Only the stretch of the listing below that runs from the line with "s.clearErrors.taken = s.taken := rfl" through the line with "(s.setDacc b).ph = s.ph := rfl" is to be printed, exactly and with both ends.

----- RECORDS FOR THIS TASK -----

-- ==== Sys2Proof/Laws/State.lean ====
section
/-! SUPPORT. What each named update does to each field of the state: one lemma per field per update, true by unfolding. -/

namespace Sys2Proof.Machine

variable (s : State)

@[simp] theorem State.respond_params (st : BitVec 4) (d : DWord) : (s.respond st d).params = s.params := rfl
@[simp] theorem State.respond_cfg (st : BitVec 4) (d : DWord) : (s.respond st d).cfg = s.cfg := rfl
@[simp] theorem State.respond_status (st : BitVec 4) (d : DWord) : (s.respond st d).status = s.status := rfl
@[simp] theorem State.respond_macc (st : BitVec 4) (d : DWord) : (s.respond st d).macc = s.macc := rfl
@[simp] theorem State.respond_dacc (st : BitVec 4) (d : DWord) : (s.respond st d).dacc = s.dacc := rfl
@[simp] theorem State.respond_ord (st : BitVec 4) (d : DWord) : (s.respond st d).ord = s.ord := rfl
@[simp] theorem State.respond_inv (st : BitVec 4) (d : DWord) : (s.respond st d).inv = s.inv := rfl
@[simp] theorem State.respond_ph (st : BitVec 4) (d : DWord) : (s.respond st d).ph = s.ph := rfl
@[simp] theorem State.respond_sout (st : BitVec 4) (d : DWord) : (s.respond st d).sout = s.sout := rfl
@[simp] theorem State.respond_bout (st : BitVec 4) (d : DWord) : (s.respond st d).bout = s.bout := rfl
@[simp] theorem State.respond_responses (st : BitVec 4) (d : DWord) : (s.respond st d).responses = s.responses ++ [⟨st, d⟩] := rfl
@[simp] theorem State.respond_draws (st : BitVec 4) (d : DWord) : (s.respond st d).draws = s.draws := rfl
@[simp] theorem State.respond_inputs (st : BitVec 4) (d : DWord) : (s.respond st d).inputs = s.inputs := rfl
@[simp] theorem State.respond_taken (st : BitVec 4) (d : DWord) : (s.respond st d).taken = s.taken := rfl

@[simp] theorem State.ok_params (d : DWord) : (s.ok d).params = s.params := rfl
@[simp] theorem State.ok_cfg (d : DWord) : (s.ok d).cfg = s.cfg := rfl
@[simp] theorem State.ok_status (d : DWord) : (s.ok d).status = s.status := rfl
@[simp] theorem State.ok_macc (d : DWord) : (s.ok d).macc = s.macc := rfl
@[simp] theorem State.ok_dacc (d : DWord) : (s.ok d).dacc = s.dacc := rfl
@[simp] theorem State.ok_ord (d : DWord) : (s.ok d).ord = s.ord := rfl
@[simp] theorem State.ok_inv (d : DWord) : (s.ok d).inv = s.inv := rfl
@[simp] theorem State.ok_ph (d : DWord) : (s.ok d).ph = s.ph := rfl
@[simp] theorem State.ok_sout (d : DWord) : (s.ok d).sout = s.sout := rfl
@[simp] theorem State.ok_bout (d : DWord) : (s.ok d).bout = s.bout := rfl
@[simp] theorem State.ok_responses (d : DWord) : (s.ok d).responses = s.responses ++ [⟨okCode, d⟩] := rfl
@[simp] theorem State.ok_draws (d : DWord) : (s.ok d).draws = s.draws := rfl
@[simp] theorem State.ok_inputs (d : DWord) : (s.ok d).inputs = s.inputs := rfl
@[simp] theorem State.ok_taken (d : DWord) : (s.ok d).taken = s.taken := rfl

@[simp] theorem State.raise_params (e : Err) (c : Word) : (s.raise e c).params = s.params := rfl
@[simp] theorem State.raise_cfg (e : Err) (c : Word) : (s.raise e c).cfg = s.cfg := rfl
@[simp] theorem State.raise_status (e : Err) (c : Word) : (s.raise e c).status = s.status.afterError e := rfl
@[simp] theorem State.raise_macc (e : Err) (c : Word) : (s.raise e c).macc = s.macc := rfl
@[simp] theorem State.raise_dacc (e : Err) (c : Word) : (s.raise e c).dacc = s.dacc := rfl
@[simp] theorem State.raise_ord (e : Err) (c : Word) : (s.raise e c).ord = s.ord := rfl
@[simp] theorem State.raise_inv (e : Err) (c : Word) : (s.raise e c).inv = s.inv := rfl
@[simp] theorem State.raise_ph (e : Err) (c : Word) : (s.raise e c).ph = s.ph := rfl
@[simp] theorem State.raise_sout (e : Err) (c : Word) : (s.raise e c).sout = s.sout := rfl
@[simp] theorem State.raise_bout (e : Err) (c : Word) : (s.raise e c).bout = s.bout := rfl
@[simp] theorem State.raise_responses (e : Err) (c : Word) : (s.raise e c).responses = s.responses ++ [⟨e.code, c.setWidth 64⟩] := rfl
@[simp] theorem State.raise_draws (e : Err) (c : Word) : (s.raise e c).draws = s.draws := rfl
@[simp] theorem State.raise_inputs (e : Err) (c : Word) : (s.raise e c).inputs = s.inputs := rfl
@[simp] theorem State.raise_taken (e : Err) (c : Word) : (s.raise e c).taken = s.taken := rfl

@[simp] theorem State.clearErrors_params : s.clearErrors.params = s.params := rfl
@[simp] theorem State.clearErrors_cfg : s.clearErrors.cfg = s.cfg := rfl
@[simp] theorem State.clearErrors_status : s.clearErrors.status = StatusReg.clear := rfl
@[simp] theorem State.clearErrors_macc : s.clearErrors.macc = s.macc := rfl
@[simp] theorem State.clearErrors_dacc : s.clearErrors.dacc = s.dacc := rfl
@[simp] theorem State.clearErrors_ord : s.clearErrors.ord = s.ord := rfl
@[simp] theorem State.clearErrors_inv : s.clearErrors.inv = s.inv := rfl
@[simp] theorem State.clearErrors_ph : s.clearErrors.ph = s.ph := rfl
@[simp] theorem State.clearErrors_sout : s.clearErrors.sout = s.sout := rfl
@[simp] theorem State.clearErrors_bout : s.clearErrors.bout = s.bout := rfl
@[simp] theorem State.clearErrors_responses : s.clearErrors.responses = s.responses := rfl
@[simp] theorem State.clearErrors_draws : s.clearErrors.draws = s.draws := rfl
@[simp] theorem State.clearErrors_inputs : s.clearErrors.inputs = s.inputs := rfl
@[simp] theorem State.clearErrors_taken : s.clearErrors.taken = s.taken := rfl

@[simp] theorem State.setMacc_params (b : Bits) : (s.setMacc b).params = s.params := rfl
@[simp] theorem State.setMacc_cfg (b : Bits) : (s.setMacc b).cfg = s.cfg := rfl
@[simp] theorem State.setMacc_status (b : Bits) : (s.setMacc b).status = s.status := rfl
@[simp] theorem State.setMacc_macc (b : Bits) : (s.setMacc b).macc = b := rfl
@[simp] theorem State.setMacc_dacc (b : Bits) : (s.setMacc b).dacc = s.dacc := rfl
@[simp] theorem State.setMacc_ord (b : Bits) : (s.setMacc b).ord = s.ord := rfl
@[simp] theorem State.setMacc_inv (b : Bits) : (s.setMacc b).inv = s.inv := rfl
@[simp] theorem State.setMacc_ph (b : Bits) : (s.setMacc b).ph = s.ph := rfl
@[simp] theorem State.setMacc_sout (b : Bits) : (s.setMacc b).sout = s.sout := rfl
@[simp] theorem State.setMacc_bout (b : Bits) : (s.setMacc b).bout = s.bout := rfl
@[simp] theorem State.setMacc_responses (b : Bits) : (s.setMacc b).responses = s.responses := rfl
@[simp] theorem State.setMacc_draws (b : Bits) : (s.setMacc b).draws = s.draws := rfl
@[simp] theorem State.setMacc_inputs (b : Bits) : (s.setMacc b).inputs = s.inputs := rfl
@[simp] theorem State.setMacc_taken (b : Bits) : (s.setMacc b).taken = s.taken := rfl

@[simp] theorem State.setDacc_params (b : Bits) : (s.setDacc b).params = s.params := rfl
@[simp] theorem State.setDacc_cfg (b : Bits) : (s.setDacc b).cfg = s.cfg := rfl
@[simp] theorem State.setDacc_status (b : Bits) : (s.setDacc b).status = s.status := rfl
@[simp] theorem State.setDacc_macc (b : Bits) : (s.setDacc b).macc = s.macc := rfl
@[simp] theorem State.setDacc_dacc (b : Bits) : (s.setDacc b).dacc = b := rfl
@[simp] theorem State.setDacc_ord (b : Bits) : (s.setDacc b).ord = s.ord := rfl
@[simp] theorem State.setDacc_inv (b : Bits) : (s.setDacc b).inv = s.inv := rfl
@[simp] theorem State.setDacc_ph (b : Bits) : (s.setDacc b).ph = s.ph := rfl
@[simp] theorem State.setDacc_sout (b : Bits) : (s.setDacc b).sout = s.sout := rfl
@[simp] theorem State.setDacc_bout (b : Bits) : (s.setDacc b).bout = s.bout := rfl
@[simp] theorem State.setDacc_responses (b : Bits) : (s.setDacc b).responses = s.responses := rfl
@[simp] theorem State.setDacc_draws (b : Bits) : (s.setDacc b).draws = s.draws := rfl
@[simp] theorem State.setDacc_inputs (b : Bits) : (s.setDacc b).inputs = s.inputs := rfl
@[simp] theorem State.setDacc_taken (b : Bits) : (s.setDacc b).taken = s.taken := rfl

@[simp] theorem State.emitSout_params (l : List Sample) : (s.emitSout l).params = s.params := rfl
@[simp] theorem State.emitSout_cfg (l : List Sample) : (s.emitSout l).cfg = s.cfg := rfl
@[simp] theorem State.emitSout_status (l : List Sample) : (s.emitSout l).status = s.status := rfl
@[simp] theorem State.emitSout_macc (l : List Sample) : (s.emitSout l).macc = s.macc := rfl
@[simp] theorem State.emitSout_dacc (l : List Sample) : (s.emitSout l).dacc = s.dacc := rfl
@[simp] theorem State.emitSout_ord (l : List Sample) : (s.emitSout l).ord = s.ord := rfl
@[simp] theorem State.emitSout_inv (l : List Sample) : (s.emitSout l).inv = s.inv := rfl
@[simp] theorem State.emitSout_ph (l : List Sample) : (s.emitSout l).ph = s.ph := rfl
@[simp] theorem State.emitSout_sout (l : List Sample) : (s.emitSout l).sout = s.sout ++ l := rfl
@[simp] theorem State.emitSout_bout (l : List Sample) : (s.emitSout l).bout = s.bout := rfl
@[simp] theorem State.emitSout_responses (l : List Sample) : (s.emitSout l).responses = s.responses := rfl
@[simp] theorem State.emitSout_draws (l : List Sample) : (s.emitSout l).draws = s.draws := rfl
@[simp] theorem State.emitSout_inputs (l : List Sample) : (s.emitSout l).inputs = s.inputs := rfl
@[simp] theorem State.emitSout_taken (l : List Sample) : (s.emitSout l).taken = s.taken := rfl

@[simp] theorem State.emitBout_params (l : List Byte) : (s.emitBout l).params = s.params := rfl
@[simp] theorem State.emitBout_cfg (l : List Byte) : (s.emitBout l).cfg = s.cfg := rfl
@[simp] theorem State.emitBout_status (l : List Byte) : (s.emitBout l).status = s.status := rfl
@[simp] theorem State.emitBout_macc (l : List Byte) : (s.emitBout l).macc = s.macc := rfl
@[simp] theorem State.emitBout_dacc (l : List Byte) : (s.emitBout l).dacc = s.dacc := rfl
@[simp] theorem State.emitBout_ord (l : List Byte) : (s.emitBout l).ord = s.ord := rfl
@[simp] theorem State.emitBout_inv (l : List Byte) : (s.emitBout l).inv = s.inv := rfl
@[simp] theorem State.emitBout_ph (l : List Byte) : (s.emitBout l).ph = s.ph := rfl
@[simp] theorem State.emitBout_sout (l : List Byte) : (s.emitBout l).sout = s.sout := rfl
@[simp] theorem State.emitBout_bout (l : List Byte) : (s.emitBout l).bout = s.bout ++ l := rfl
@[simp] theorem State.emitBout_responses (l : List Byte) : (s.emitBout l).responses = s.responses := rfl
@[simp] theorem State.emitBout_draws (l : List Byte) : (s.emitBout l).draws = s.draws := rfl
@[simp] theorem State.emitBout_inputs (l : List Byte) : (s.emitBout l).inputs = s.inputs := rfl
@[simp] theorem State.emitBout_taken (l : List Byte) : (s.emitBout l).taken = s.taken := rfl

@[simp] theorem State.drawn_params : s.drawn.params = s.params := rfl
@[simp] theorem State.drawn_cfg : s.drawn.cfg = s.cfg := rfl
@[simp] theorem State.drawn_status : s.drawn.status = s.status := rfl
@[simp] theorem State.drawn_macc : s.drawn.macc = s.macc := rfl
@[simp] theorem State.drawn_dacc : s.drawn.dacc = s.dacc := rfl
@[simp] theorem State.drawn_ord : s.drawn.ord = s.ord := rfl
@[simp] theorem State.drawn_inv : s.drawn.inv = s.inv := rfl
@[simp] theorem State.drawn_ph : s.drawn.ph = s.ph := rfl
@[simp] theorem State.drawn_sout : s.drawn.sout = s.sout := rfl
@[simp] theorem State.drawn_bout : s.drawn.bout = s.bout := rfl
@[simp] theorem State.drawn_responses : s.drawn.responses = s.responses := rfl
@[simp] theorem State.drawn_draws : s.drawn.draws = s.draws + 1 := rfl
@[simp] theorem State.drawn_inputs : s.drawn.inputs = s.inputs := rfl
@[simp] theorem State.drawn_taken : s.drawn.taken = s.taken := rfl

@[simp] theorem State.dropConfig_params : s.dropConfig.params = s.params := rfl
@[simp] theorem State.dropConfig_cfg : s.dropConfig.cfg = CfgReg.unconfigured := rfl
@[simp] theorem State.dropConfig_status : s.dropConfig.status = s.status := rfl
@[simp] theorem State.dropConfig_macc : s.dropConfig.macc = s.macc := rfl
@[simp] theorem State.dropConfig_dacc : s.dropConfig.dacc = s.dacc := rfl
@[simp] theorem State.dropConfig_ord : s.dropConfig.ord = [] := rfl
@[simp] theorem State.dropConfig_inv : s.dropConfig.inv = [] := rfl
@[simp] theorem State.dropConfig_ph : s.dropConfig.ph = [] := rfl
@[simp] theorem State.dropConfig_sout : s.dropConfig.sout = s.sout := rfl
@[simp] theorem State.dropConfig_bout : s.dropConfig.bout = s.bout := rfl
@[simp] theorem State.dropConfig_responses : s.dropConfig.responses = s.responses := rfl
@[simp] theorem State.dropConfig_draws : s.dropConfig.draws = s.draws := rfl
@[simp] theorem State.dropConfig_inputs : s.dropConfig.inputs = s.inputs := rfl
@[simp] theorem State.dropConfig_taken : s.dropConfig.taken = s.taken := rfl

@[simp] theorem State.setConfig_params (r : CfgReg) (o i p : List Nat) : (s.setConfig r o i p).params = s.params := rfl
@[simp] theorem State.setConfig_cfg (r : CfgReg) (o i p : List Nat) : (s.setConfig r o i p).cfg = r := rfl
@[simp] theorem State.setConfig_status (r : CfgReg) (o i p : List Nat) : (s.setConfig r o i p).status = s.status := rfl
@[simp] theorem State.setConfig_macc (r : CfgReg) (o i p : List Nat) : (s.setConfig r o i p).macc = s.macc := rfl
@[simp] theorem State.setConfig_dacc (r : CfgReg) (o i p : List Nat) : (s.setConfig r o i p).dacc = s.dacc := rfl
@[simp] theorem State.setConfig_ord (r : CfgReg) (o i p : List Nat) : (s.setConfig r o i p).ord = o := rfl
@[simp] theorem State.setConfig_inv (r : CfgReg) (o i p : List Nat) : (s.setConfig r o i p).inv = i := rfl
@[simp] theorem State.setConfig_ph (r : CfgReg) (o i p : List Nat) : (s.setConfig r o i p).ph = p := rfl
@[simp] theorem State.setConfig_sout (r : CfgReg) (o i p : List Nat) : (s.setConfig r o i p).sout = s.sout := rfl
@[simp] theorem State.setConfig_bout (r : CfgReg) (o i p : List Nat) : (s.setConfig r o i p).bout = s.bout := rfl
@[simp] theorem State.setConfig_responses (r : CfgReg) (o i p : List Nat) : (s.setConfig r o i p).responses = s.responses := rfl
@[simp] theorem State.setConfig_draws (r : CfgReg) (o i p : List Nat) : (s.setConfig r o i p).draws = s.draws := rfl
@[simp] theorem State.setConfig_inputs (r : CfgReg) (o i p : List Nat) : (s.setConfig r o i p).inputs = s.inputs := rfl
@[simp] theorem State.setConfig_taken (r : CfgReg) (o i p : List Nat) : (s.setConfig r o i p).taken = s.taken := rfl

-----

- ANSWER TO THIS TASK:
@[simp] theorem State.clearErrors_taken : s.clearErrors.taken = s.taken := rfl

@[simp] theorem State.setMacc_params (b : Bits) : (s.setMacc b).params = s.params := rfl
@[simp] theorem State.setMacc_cfg (b : Bits) : (s.setMacc b).cfg = s.cfg := rfl
@[simp] theorem State.setMacc_status (b : Bits) : (s.setMacc b).status = s.status := rfl
@[simp] theorem State.setMacc_macc (b : Bits) : (s.setMacc b).macc = b := rfl
@[simp] theorem State.setMacc_dacc (b : Bits) : (s.setMacc b).dacc = s.dacc := rfl
@[simp] theorem State.setMacc_ord (b : Bits) : (s.setMacc b).ord = s.ord := rfl
@[simp] theorem State.setMacc_inv (b : Bits) : (s.setMacc b).inv = s.inv := rfl
@[simp] theorem State.setMacc_ph (b : Bits) : (s.setMacc b).ph = s.ph := rfl
@[simp] theorem State.setMacc_sout (b : Bits) : (s.setMacc b).sout = s.sout := rfl
@[simp] theorem State.setMacc_bout (b : Bits) : (s.setMacc b).bout = s.bout := rfl
@[simp] theorem State.setMacc_responses (b : Bits) : (s.setMacc b).responses = s.responses := rfl
@[simp] theorem State.setMacc_draws (b : Bits) : (s.setMacc b).draws = s.draws := rfl
@[simp] theorem State.setMacc_inputs (b : Bits) : (s.setMacc b).inputs = s.inputs := rfl
@[simp] theorem State.setMacc_taken (b : Bits) : (s.setMacc b).taken = s.taken := rfl

@[simp] theorem State.setDacc_params (b : Bits) : (s.setDacc b).params = s.params := rfl
@[simp] theorem State.setDacc_cfg (b : Bits) : (s.setDacc b).cfg = s.cfg := rfl
@[simp] theorem State.setDacc_status (b : Bits) : (s.setDacc b).status = s.status := rfl
@[simp] theorem State.setDacc_macc (b : Bits) : (s.setDacc b).macc = s.macc := rfl
@[simp] theorem State.setDacc_dacc (b : Bits) : (s.setDacc b).dacc = b := rfl
@[simp] theorem State.setDacc_ord (b : Bits) : (s.setDacc b).ord = s.ord := rfl
@[simp] theorem State.setDacc_inv (b : Bits) : (s.setDacc b).inv = s.inv := rfl
@[simp] theorem State.setDacc_ph (b : Bits) : (s.setDacc b).ph = s.ph := rfl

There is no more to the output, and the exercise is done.